Source: carol murray; Recipezaar

Serves 12 people

Categories: Breakfast, Coffee Cake, Pumpkin

Ingredients

  • 1/2 cup butter
  • 3 eggs
  • 3/4 cup sugar
  • 1 teaspoon vanilla
  • 1 cup sour cream
  • 2 cups flour
  • 1 teaspoon baking soda
  • 1 teaspoon baking powder
  • 1 (15 ounce) can pumpkin
  • 3/4 cup sugar
  • 1/2 teaspoon salt
  • 1 teaspoon ground cinnamon
  • 1/2 teaspoon ground ginger
  • 1/4 teaspoon ground cloves
  • 2 eggs
  • 1/2 cup evaporated milk
  • Topping:
  • 1/3 cup butter
  • 1 cup sugar
  • 2 teaspoons ground cinnamon
  • 1 cup pecans (or walnuts)

Directions

  1. Grease or spray the bottom of a 9×13 pan.

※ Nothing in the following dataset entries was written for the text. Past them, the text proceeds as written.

/-- The item that the QPUSH at the program counter of core `u` sends: its words `data` as the scratchpad holds them, marked, to its target queue. -/
def Sys2Proof.Claims.isItem (s : State) (u chip core q : Nat) (data : Bytes) (a : Msg) : Prop :=
  let w := s.iw u
  a.op = .item ∧ a.srcChip = s.chip ∧ a.src = u ∧ a.sub = hIndex (s.qHandle u w) ∧ a.dstChip = chip ∧ a.dst = core ∧ a.dsub = q
    ∧ a.flight = s.reg .qsFlight u (hIndex (s.qHandle u w)) ∧ a.data = markItem data

/-- R392, R395, R416, R434 to R443 and R454: a QPUSH whose credits cover its item charges them and sends it, a two-cell item in two steps with the
cells read in order, its rows in the scoreboard meanwhile; under TRY = 1 it writes 1, or 0 where the credits are short; under TRY = 0 it then
waits, and QPUSH_RETRY has it accepted once they cover the item. `ecc` lists what the reads met. QSTAT and QFLUSH complete (R398, R449, R472). -/
def Obligations.QueuePushCompletes : Prop :=
  ∀ (u : CoreId) (dt : Nat) (ecc : List EccErr) (s : State),
    let w := s.iw u
    let n := hIndex (s.qHandle u w)
    let off := s.qOff u w
    let len := 8 * qWords w
    let ready := (s.core u).sb.length < 64 ∧ (s.core u).conflict [rowsOf off len] [] = false ∧ s.pushBad u w = 0
    let first := s.eccErrs u (eccAt off (min len 64) ecc)
    let whole := off + len ≤ 0xC0000 ∧ first.spdStatus u off (min len 64) = 0
    let sends (t : State) (chip core q : Nat) (data : Bytes) : Prop := (∃ a, t.net = s.net ++ [a] ∧ isItem s u chip core q data a)
      ∧ (t.core u).hold = .none ∧ Advanced s t u ∧ CoresBut s t u ∧ t.mem = s.mem
    (s.canIssue u 0x90 = true → (s.core u).hold = .none → ready →
      (∀ m chip core q pos, s.pushTarget u n (cellsOf (qWords w)) = some (m, chip, core, q, pos) → whole → s.reg .qsCredits u n < 8192 →
        (qWords w ≤ 8 → Does (.qpush u ⟨dt, ecc⟩) s (fun t => sends t chip core q (s.spdReads u off len)
            ∧ (s.reg .qsMode u n = 0 → t.reg .qsCredits u n = s.reg .qsCredits u n - cellsOf (qWords w))
            ∧ (qTry w = true → fRd w ≠ 0 → t.sreg u (fRd w) = 1)))
        ∧ (8 < qWords w → Does (.qpush u ⟨dt, ecc⟩) s (fun t => (t.core u).hold = .pushMid (s.core u).nextId m chip core q (s.spdReads u off 64) 0
            ∧ (t.core u).sb = (s.core u).sb ++ [⟨(s.core u).nextId, [rowsOf off len], [], false⟩] ∧ t.net = s.net
            ∧ (s.reg .qsMode u n = 0 → t.reg .qsCredits u n = s.reg .qsCredits u n - cellsOf (qWords w))
            ∧ t.pc u = s.pc u ∧ CoresBut s t u)))
      ∧ (s.pushTarget u n (cellsOf (qWords w)) = none →
        (qTry w = true → Does (.qpush u ⟨dt, ecc⟩) s (fun t => (fRd w ≠ 0 → t.sreg u (fRd w) = 0) ∧ t.net = s.net ∧ Advanced s t u ∧ CoresBut s t u))
        ∧ (qTry w = false → Does (.qpush u ⟨dt, ecc⟩) s (fun t => (t.core u).hold = .push ∧ t.net = s.net ∧ t.pc u = s.pc u ∧ CoresBut s t u))))
    ∧ (∀ id m chip core q cell, s.runs u = true → s.canFinish u = true → (s.core u).stopping = false → (s.core u).hold = .pushMid id m chip core q cell 0 →
      8 < qWords w → off + len ≤ 0xC0000 →
      let second := (s.asIssued u id).eccErrs u (eccAt (off + 64) (len - 64) ecc)
      second.spdStatus u (off + 64) (len - 64) = 0 →
      Does (.qpush u ⟨dt, ecc⟩) s (fun t => sends t chip core q (cell ++ second.spdReads u (off + 64) (len - 64))))
    ∧ (∀ m chip core q pos, s.canIssue u 0x90 = true → (s.core u).hold = .push → qWords w ≤ 8 → whole →
      s.pushTarget u n (cellsOf (qWords w)) = some (m, chip, core, q, pos) →
      Does (.qpushRetry ⟨u, ecc⟩) s (fun t => sends t chip core q (s.spdReads u off len)))
    ∧ (s.canIssue u 0x93 = true → s.queueBad u (s.qHandle u w) = false →
      let d := ((s.core u).itemsOf n).length
      WritesRd (.qstat u dt) s u dt (BitVec.ofNat 64 (d + (s.reg .qdCells u n - (s.core u).usedCells n) * 2 ^ 13 + s.reg .qdGen u n * 2 ^ 26
        + b2n (d = 0) * 2 ^ 33 + s.reg .qdLendEn u n * 2 ^ 34 + s.reg .qdDropped u n * 2 ^ 48)))
    ∧ (s.canIssue u 0x92 = true → s.queueBad u (s.qHandle u w) = false →
      Does (.qflush u dt) s (fun t => (t.core u).itemsOf n = [] ∧ t.reg .qdHead u n = s.reg .qdTail u n % 2 ^ Fld.qdHead.spec.w
        ∧ t.reg .qdDepth u n = 0 ∧ t.reg .qdGen u n = (s.reg .qdGen u n + 1) % 128 ∧ Advanced s t u ∧ CoresBut s t u
        ∧ ∃ l : List Msg, t.net = s.net ++ l ∧ l.length = ((s.core u).pushers.filter (fun x => decide (x.1 = n))).length
            ∧ ∀ a ∈ l, a.op = .flush ∧ a.arg = (s.reg .qdGen u n + 1) % 128))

Mix together first 8 ingredients.

  2. Pour 1/2 of the mixture in the 9×13 pan.

  3. Prepare the pumpkin exactly like the pumpkin pie recipe on the can of pumpkin except you only use 1/2 cup of evaporated milk Or just mix together the next 8 ingredients.

  4. Pour all of the pumpkin mixture over the batter in the 9×13 pan.

  5. Pour the remaining half of batter over the pumpkin (this step is a little difficult-it’s ok that the pumpkin mixes in a little with the batter)

  6. Make the topping, put over batter.

  7. Bake in a 325 degree over for 50-60 minutes.

  8. Let cool completely.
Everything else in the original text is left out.